Щеки его налились краснотой, словно спелые яблоки.
– Все вы понимаете! Вы же не станете запираться, как Хаффман, – у вас для этого не хватит хладнокровия. И сочинить на ходу оправдание, как мадемуазель Бланшар, вы тоже не сумеете – из-за отсутствия все того же пресловутого воображения. Лучшее, что вам остается, это говорить правду. Или, по крайней мере, не возражать, когда я буду излагать ее вместо вас.
– Анна, отвлекаешься, – сделал замечание бдительный Максимов.
– Алекс, не сбивай меня! Разве не видишь, что я провожу с господином Ранке воспитательную беседу? Ты знаешь, за неполные две недели я успела проникнуться к нему симпатией, и мне очень не хотелось верить в то, что он позарился на эти несчастные полтора миллиона. Я убеждала себя, что его вранью и странному поведению найдутся какие-то другие причины. И я искала их до тех пор, пока сегодня утром мы не выехали из Берлина. Ты заговорил о конституции, об обмане… а я вспомнила лицо герра Ранке, когда он в беседке королевского парка говорил нам о своей скорой отставке. Разумеется, имея за душой такие деньги, можно не беспокоиться о будущем…
– Да! – выкрикнул Ранке, выйдя из терпения. – Да, я позарился на эти деньги! А что? Вы скажете, что, оставшись в руках революционеров, они принесли бы больше пользы? Вы же сами намеревались их присвоить!
– Вы будете смеяться, – сказала Анита серьезно, – но мы собирались отдать эти деньги вам. То есть берлинской полиции.
– Неправда! Вы обвиняли меня во лжи, а теперь лжете сами. Если бы вы и ваш покойный приятель, кто бы он ни был, действовали в интересах прусского государства, вы не полезли бы на свой страх и риск в этот чертов замок, а обратились бы в полицию. Я не прав?
Максимову подумалось, что Аните трудно будет парировать этот вопрос. Но она, не колеблясь, ответила:
– Мы – подданные другого государства и вольны поступать по своему усмотрению. Что касается отстаивания интересов Пруссии, то не за это ли благодарил нас вчера его величество Фридрих Вильгельм Четвертый?
– Он благодарил не только вас. – Струи влаги заливали Ранке лицо, он вытер лоб рукавом. – Я тоже удостоился похвалы за служение отечеству.
– Король поторопился. Он ничего не знал про саквояж.
Ранке издал долгий, стонущий выдох. В руках у него появилась связка ключей. Он подошел к несгораемому шкафу, прыгающими пальцами отпер два замка, приоткрыл дверцу и вынул саквояж. Поставил его поверх разбросанных на столе бумаг.

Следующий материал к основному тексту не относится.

/-- 93_implementation_defined.md U1, U2, U4, U5, U9 and R278: the numbers and frames the spec refuses stop by
name; so does IRET from an INTRFAULT handler (log entry 21). EXBRV and DPBRV read their word before the range
is looked at (R145, R146). That a range past bit 31 stops DPBR, EXBR and EXBRV also where the destination is a
constant, and so before UNWROP, is the model's choice (log entry 4). The refusals of the PERI operations (U13, U15,
U16, U22) stand in the statements of those operations, `DiscWriteStoresTheBlocks` to
`NetworkAndClockOperations`. -/
def Obligations.NumbersOutOfRangeAreRefused : Prop :=
  (∀ (s : State) (r : Reg) (op : Operand) (n : Word), val s op = .ok n →
    (10 < n.toNat → exec (.getsr r op) s = .refused (.specialRegisterNumber n) ∧
      (s.flags.sys = true → exec (.setsr r op) s = .refused (.specialRegisterNumber n))) ∧
    (6 < n.toNat → exec (.getfl r op) s = .refused (.flagNumber n) ∧
      exec (.setfl r op) s = .refused (.flagNumber n)) ∧
    (32 ≤ n.toNat → exec (.sbit r op) s = .refused (.bitNumber n) ∧
      exec (.cbit r op) s = .refused (.bitNumber n))) ∧
  (∀ (s : State) (r : Reg) (op : Operand) (w d v m : Word), rangeFits d = false →
    (val s (placeOperand r op s.cfg.roles.exbr.word) = .ok w →
      val s (placeOperand r op s.cfg.roles.exbr.desc) = .ok d →
      exec (.exbr r op) s = .refused (.bitRange d)) ∧
    (val s (placeOperand r op s.cfg.roles.exbrv.word) = .ok w →
      val s (placeOperand r op s.cfg.roles.exbrv.desc) = .ok d →
      memRead s (w + rangeSkip d) = .ok m →
      exec (.exbrv r op) s = .refused (.bitRange d)) ∧
    (val s (placeOperand r op s.cfg.roles.dpbr.word) = .ok w →
      val s (placeOperand r op s.cfg.roles.dpbr.desc) = .ok d →
      val s (placeOperand r op s.cfg.roles.dpbr.data) = .ok v →
      exec (.dpbr r op) s = .refused (.bitRange d)) ∧
    (val s (placeOperand r op s.cfg.roles.dpbrv.word) = .ok w →
      val s (placeOperand r op s.cfg.roles.dpbrv.desc) = .ok d →
      val s (placeOperand r op s.cfg.roles.dpbrv.data) = .ok v →
      memRead s (w + rangeSkip d) = .ok m →
      exec (.dpbrv r op) s = .refused (.bitRange d))) ∧
  (∀ s : State, s.flags.sys = true →
    (s.faultNesting = some 0 → exec .iret s = .refused .iretFromIntrFault) ∧
    ∀ m : Word, s.faultNesting ≠ some 0 → memRead s s.sp = .ok m → m ≠ 40 →
      exec .iret s = .refused (.iretMarker m))

/-! ## Interrupts -/

/-- R272, R273: with IP = 1 a fatal interrupt stops the program, R cleared and all else as it was. So it is
at start-up, and in a handler that has just been entered. -/
def Obligations.FatalInterruptWithIpStops : Prop :=
  (∀ (s : State) (c : Cause) (addr info : Option Word), s.flags.ip = true → c.fatal = true →
    takeException s c addr info =
      .fault (.fatalStop c addr info { s with flags := { s.flags with r := false } })) ∧
  State.reset.flags.ip = true ∧
  (∀ (s t : State) (c : Cause) (addr info : Option Word) (savedPc : Word),
    signal s c addr info savedPc = .entered t → t.flags.ip = true)

/-- R261, R270, R271, R279: TIMER, KEYBD and DEBUG are the notifications. With IP = 1, or with a zero vector
entry, a notification is ignored, the state unchanged, and a fatal cause stops the machine. -/
def Obligations.MaskedAndUnhandledCauses : Prop :=
  (∀ c : Cause, c.fatal = false ↔ c = .timer ∨ c = .keybd ∨ c = .debug) ∧
  ∀ (s : State) (c : Cause) (addr info : Option Word) (savedPc : Word),
    s.flags.ip = true ∨ vectorEntry s c = .ok 0 →
    (c.fatal = false → signal s c addr info savedPc = .ignored) ∧
    (c.fatal = true → signal s c addr info savedPc =
      .stopped (.fault (.fatalStop c addr info { s with flags := { s.flags with r := false } })))

/-- R278: an entry that cannot be completed, since its vector entry cannot be read (`m` is 0) or its `m`th push
raises, signals INTRFAULT, with VM off or on. Its handler is entered with code 13, the original address, and the
original code as third parameter, from the stack pointer the failed entry left, which the failed push has moved
(log entry 19), and IRET from it is refused (log entry 21). Where that entry fails too, the machine stops with
FatalStop of INTRFAULT, the original address and the original code, in the state the failed entry left (log
entries 10, 19). -/
def Obligations.FailedEntrySignalsIntrFault : Prop :=
  ∀ (s : State) (c : Cause) (addr info : Option Word) (savedPc : Word) (m : Nat),
    EntryFailsAt s c m →
    (∀ h : Word, vectorEntry s .intrfault = .ok h → h ≠ 0 → SystemStackRoomBut m (m + 21) s →
      (∀ k : Nat, 1 ≤ k → k ≤ m + 21 → k ≠ m →
        (s.sr.intvec + Cause.intrfault.code).toNat ≠ (slot s k).toNat) →
      ∃ t, signal s c addr info savedPc = .entered t ∧ t.pc = h ∧ EntryRegs s t ∧
        t.sr.sysSP = below s (m + 21) ∧ t.word (slot s (m + 21)).toNat = some 40 ∧
        t.word (slot s (m + 19)).toNat = some 13 ∧
        (∃ w, t.word (slot s (m + 18)).toNat = some w ∧ ∀ x, addr = some x → w = x) ∧
        t.word (slot s (m + 17)).toNat = some c.code ∧
        (∀ b : Nat, (∀ k : Nat, 1 ≤ k → k ≤ m + 21 → k ≠ m → b ≠ (slot s k).toNat) →
          t.word b = s.word b) ∧
        exec .iret t = .refused .iretFromIntrFault) ∧
    (IntrFaultFails s m →
      (∀ k : Nat, 1 ≤ k → k < m →
        (s.sr.intvec + Cause.intrfault.code).toNat ≠ (slot s k).toNat) →
      ∃ u, signal s c addr info savedPc =
          .stopped (.fault (.fatalStop .intrfault addr (some c.code) u)) ∧
        u.flags.r = false ∧ u.gpr = s.gpr ∧ u.pc = s.pc ∧ u.sr.sysSP = below s m ∧
        u.world = s.world ∧ SameMemoryBelow (m - 1) s u)

/-- R294, R268, R271: the tick after an instruction that completed in a running CPU: zero stays zero, any
other count goes down by one, and on reaching zero TIMER enters its handler, saving the address of the next
instruction, or is lost when IP = 1. So it is after a LOAD that finds TIMER at one, and after the SETSR that
sets it to one. -/
def Obligations.TimerTicksAfterEachInstruction : Prop :=
  (∀ (s : State) (r : Reg) (op : Operand) (v h : Word), s.flags.r = true → val s op = .ok v →
    (s.sr.timer = 1 → CanEnter (s.setReg r v).advance.countDown .timer h →
      ∃ t, exec (.load r op) s = .next t ∧ t.sr.timer = 0 ∧
        HandlerEntered (s.setReg r v).advance.countDown t .timer none none (s.pc + 1) h) ∧
    (s.flags.sys = true → v = 6 → s.getReg r = 1 →
      CanEnter (s.setSpecial .timer 1).advance.countDown .timer h →
      ∃ t, exec (.setsr r op) s = .next t ∧ t.sr.timer = 0 ∧
        HandlerEntered (s.setSpecial .timer 1).advance.countDown t .timer none none (s.pc + 1) h)) ∧
  ∀ u : State, u.flags.r = true →
    (u.sr.timer = 0 → complete u = .next u) ∧
    (u.sr.timer ≠ 0 → u.sr.timer ≠ 1 ∨ u.flags.ip = true →
      complete u = .next { u with sr := { u.sr with timer := u.sr.timer - 1 } }) ∧
    (∀ h, u.sr.timer = 1 → CanEnter u.countDown .timer h →
      ∃ t, complete u = .next t ∧ t.sr.timer = 0 ∧
        HandlerEntered u.countDown t .timer none none u.pc h)

/-! ## Peripherals -/

/-- R190, R192, R195, R191: a PERI whose operation ends with a result puts it in the main register, sets ERR by
its sign, and changes no other register or flag, whatever the operation; a first word of the control structure
that cannot be read is -2, and so is a later one that the operation takes as an input; and in a well-formed state
each operation's own number selects it. -/
def Obligations.PeriPutsItsResultInRegisterAndErr : Prop :=
  (∀ (s u : State) (r : Reg) (op : Operand) (cs result : Word), Ready s → s.flags.sys = true →
    val s op = .ok cs → periOperation cs s = .ok (result, u) →
    ∃ t, exec (.peri r op) s = .next t ∧ PeriEnded r result u.world s t ∧ SameMemory u t) ∧
  (∀ (s : State) (r : Reg) (op : Operand) (cs : Word) (c : Cause) (addr info : Option Word),
    Ready s → s.flags.sys = true → val s op = .ok cs → memRead s cs = .raise c addr info →
    PeriFails s r op (-2)) ∧
  (∀ (s : State) (r : Reg) (op : Operand) (cs : Word) (o : PeriOp), PeriReady s op cs o →
    ReadFails s (cs + 1) (inputWords o) → PeriFails s r op (-2)) ∧
  (∀ (s : State) (o : PeriOp), s.wf → periOpOf s (periCodeOf s o) = some o)

/-- R193: an operation code that is not recognised puts -1 in the register and sets ERR; nothing else
happens. -/
def Obligations.UnknownPeriOperationIsBadCode : Prop :=
  ∀ (s : State) (r : Reg) (op : Operand) (cs code : Word), Ready s → s.flags.sys = true →
    val s op = .ok cs → memRead s cs = .ok code → (∀ o : PeriOp, periCodeOf s o ≠ code) →
    ∃ t, exec (.peri r op) s = .next t ∧ t.getReg r = BitVec.ofInt 32 (-1) ∧
      t.flags.err = true ∧ PeriEnded r (BitVec.ofInt 32 (-1)) s.world s t ∧ SameMemory s t

/-- R199: $DISCCHECK: the size in blocks, 0 for a drive that does not exist, -3 for a drive number below 1 or
above 8, -2 when the drive number cannot be read; memory and discs unchanged. Nothing is said of the result of
a drive of 2^31 blocks or more, which no word holds as a positive number. -/
def Obligations.DiscCheckReportsTheSize : Prop :=
  ∀ (s : State) (r : Reg) (op : Operand) (cs : Word), PeriReady s op cs .discCheck →
    (∀ (c : Cause) (addr info : Option Word), memRead s (cs + 1) = .raise c addr info →
      ∃ t, exec (.peri r op) s = .next t ∧ PeriEnded r (BitVec.ofInt 32 (-2)) s.world s t ∧
        SameMemory s t) ∧
    (∀ drive : Word, memRead s (cs + 1) = .ok drive → drive.toInt < 1 ∨ 8 < drive.toInt →
      ∃ t, exec (.peri r op) s = .next t ∧ PeriEnded r (BitVec.ofInt 32 (-3)) s.world s t ∧
        SameMemory s t) ∧
    (∀ u : Fin 8, memRead s (cs + 1) = .ok (BitVec.ofNat 32 (u.val + 1)) →
      ∃ t result, exec (.peri r op) s = .next t ∧ SameMemory s t ∧
        PeriEnded r result s.world s t ∧
        (s.world.discs[u] = none → result = 0) ∧
        ∀ d : Disc, s.world.discs[u] = some d → d.size < 2 ^ 31 →
          result = BitVec.ofNat 32 d.size)

/-- R201, R198: $DISCWRITE from memory. A run of blocks the drive has, from words that can be read, when the
host reports no failure (log entry 16): the words become the blocks', and nothing else of any drive, of memory
or of the world changes. Otherwise -3 for a drive that is not there, -4 for a run with a bad block, -5 for a
word that cannot be read, -6 for a failure of the host, tried in that order (log entry 24); the drive's words in
the run, before its first bad block, may then have changed (U10, log entry 23). A count that is not positive is
refused (U13), after -3 and before the rest (log entry 24). -/
def Obligations.DiscWriteStoresTheBlocks : Prop :=
  ∀ (s : State) (r : Reg) (op : Operand) (cs drive first count addr : Word),
    PeriReady s op cs .discWrite → memRead s (cs + 1) = .ok drive →
    memRead s (cs + 2) = .ok first → memRead s (cs + 3) = .ok count →
    memRead s (cs + 4) = .ok addr →
    (drive.toInt < 1 ∨ 8 < drive.toInt → PeriFails s r op (-3)) ∧
    ∀ u : Fin 8, drive = BitVec.ofNat 32 (u.val + 1) →
      (s.world.discs[u] = none → PeriFails s r op (-3)) ∧
      ∀ d : Disc, s.world.discs[u] = some d →
        (count.toInt ≤ 0 → exec (.peri r op) s = .refused (.periCount count)) ∧
        (0 < count.toInt →
          (first.toInt < 0 ∨ (d.size : Int) < first.toInt + count.toInt →
            ∃ t words, exec (.peri r op) s = .next t ∧ SameMemory s t ∧
              SameDiscOutside (128 * first.toNat) (128 * d.size) d words ∧
              PeriEnded r (BitVec.ofInt 32 (-4))
                { s.world with discs := s.world.discs.set u (some { d with words := words }) } s t) ∧
          (0 ≤ first.toInt → first.toInt + count.toInt ≤ d.size →
            (ReadFails s addr (128 * count.toNat) →
              ∃ t words, exec (.peri r op) s = .next t ∧ SameMemory s t ∧
                SameDiscOutside (128 * first.toNat) (128 * (first.toNat + count.toNat)) d words ∧
                PeriEnded r (BitVec.ofInt 32 (-5))
                  { s.world with discs := s.world.discs.set u (some { d with words := words }) } s t) ∧
            (Reads s addr (128 * count.toNat) → (hostFails s).1 = true →
              ∃ t words, exec (.peri r op) s = .next t ∧ SameMemory s t ∧
                SameDiscOutside (128 * first.toNat) (128 * (first.toNat + count.toNat)) d words ∧
                PeriEnded r (BitVec.ofInt 32 (-6))
                  { (hostFails s).2.world with
                    discs := s.world.discs.set u (some { d with words := words }) } s t) ∧
            (Reads s addr (128 * count.toNat) → (hostFails s).1 = false →
              ∃ t words, exec (.peri r op) s = .next t ∧
                PeriEnded r count
                  { (hostFails s).2.world with
                    discs := s.world.discs.set u (some { d with words := words }) } s t ∧
                SameMemory s t ∧
                (∀ j : Nat, j < 128 * count.toNat →
                  ∃ w, memRead s (addr + BitVec.ofNat 32 j) = .ok w ∧
                    Memory.read words (128 * first.toNat + j) = some w) ∧
                SameDiscOutside (128 * first.toNat) (128 * (first.toNat + count.toNat)) d words)))

/-- R200, R198: $DISCREAD with VM off. A run of blocks the drive has into memory that exists: the blocks' words
land in the buffer, a word never written as some word (U12, log entry 27), and nothing else changes. Otherwise
-3 for a drive that is not there, -4 for a run with a bad block, -5 for a buffer word that does not exist,
tried in that order (log entry 24); the buffer may then have changed, with a bad block as far as the blocks before
it reach (U10, log entry 23). A count that is not positive is refused (U13), after -3 and before the rest (log
entry 24). -/
def Obligations.DiscReadDeliversTheBlocks : Prop :=
  ∀ (s : State) (r : Reg) (op : Operand) (cs drive first count addr : Word),
    PeriReady s op cs .discRead → memRead s (cs + 1) = .ok drive →
    memRead s (cs + 2) = .ok first → memRead s (cs + 3) = .ok count →
    memRead s (cs + 4) = .ok addr →
    (drive.toInt < 1 ∨ 8 < drive.toInt → PeriFails s r op (-3)) ∧
    ∀ u : Fin 8, drive = BitVec.ofNat 32 (u.val + 1) →
      (s.world.discs[u] = none → PeriFails s r op (-3)) ∧
      ∀ d : Disc, s.world.discs[u] = some d →
        (count.toInt ≤ 0 → exec (.peri r op) s = .refused (.periCount count)) ∧
        (0 < count.toInt → s.flags.vm = false →
          first.toInt < 0 ∨ (d.size : Int) < first.toInt + count.toInt →
          ∃ t, exec (.peri r op) s = .next t ∧
            PeriEnded r (BitVec.ofInt 32 (-4)) s.world s t ∧
            SameMemoryOutside addr (128 * (d.size - first.toNat)) s t) ∧
        (0 < count.toInt → s.flags.vm = false → 0 ≤ first.toInt →
          first.toInt + count.toInt ≤ d.size →
          (∀ j : Nat, j < 128 * count.toNat → physValid s (addr + BitVec.ofNat 32 j) = false →
            ∃ t, exec (.peri r op) s = .next t ∧
              PeriEnded r (BitVec.ofInt 32 (-5)) s.world s t ∧
              SameMemoryOutside addr (128 * count.toNat) s t) ∧
          (128 * count.toNat ≤ 2 ^ 32 → Room s addr (128 * count.toNat) →
            ∃ t, exec (.peri r op) s = .next t ∧ PeriEnded r count s.world s t ∧
              SameMemoryOutside addr (128 * count.toNat) s t ∧
              ∀ j : Nat, j < 128 * count.toNat →
                ∃ w, t.word (addr + BitVec.ofNat 32 j).toNat = some w ∧
                  ∀ x, Memory.read d.words (128 * first.toNat + j) = some x → w = x))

– Вот он. Деньги в нем, все полтора миллиона.
– А как же Томас?
– Мы договорились встретиться завтра.
– Видишь, Алекс! – сказала Анита. – Полиция роет землю в поисках этой сумки, а она лежит себе в полицейском участке. Бывает же такое!
– Бывает, – произнес Максимов меланхолично. – Только я не совсем понял, как он здесь оказался.
– Попроси герра Ранке, пусть расскажет.
– Вы уже почти все рассказали, – глухо проговорил Ранке (его спина сгорбилась, за несколько последних минут он постарел лет на десять). – Мы условились с Томасом… Он расписал все как по нотам: ему были известны и ваши планы, и планы этой французской авантюристки. Я должен был проникнуть в замок вслед за вами и появиться в решающий момент. Предполагалось, что мое появление вызовет сумятицу, начнется перестрелка между вами и мятежниками…
– И чем больше людей погибнет в этой перестрелке, тем лучше, так? Если бы, к несчастью, кто-то остался в живых, вы с Томасом довершили бы расправу, забрали саквояж и без помех удалились восвояси.
– Я не настолько кровожаден, мадам, – с горькой обидой произнес Ранке, положив ладони на саквояж. – Просто под шумок Томас должен был исчезнуть вместе с деньгами. Что он и сделал.
– Благодарите мадемуазель. Кабы не ее прыть, скрыться ему было бы трудновато. Но, вообще-то, вы с ним – молодцы, действовали уверенно и, не побоюсь этого слова, артистично. А вы не опасались, что Томас, покинув замок, попросту растворится в пространстве?
– Он мой племянник, – вздохнул Ранке. – Вчера после приема у короля я получил от него записку. Саквояж был спрятан в условленном месте, вечером я забрал его и принес сюда.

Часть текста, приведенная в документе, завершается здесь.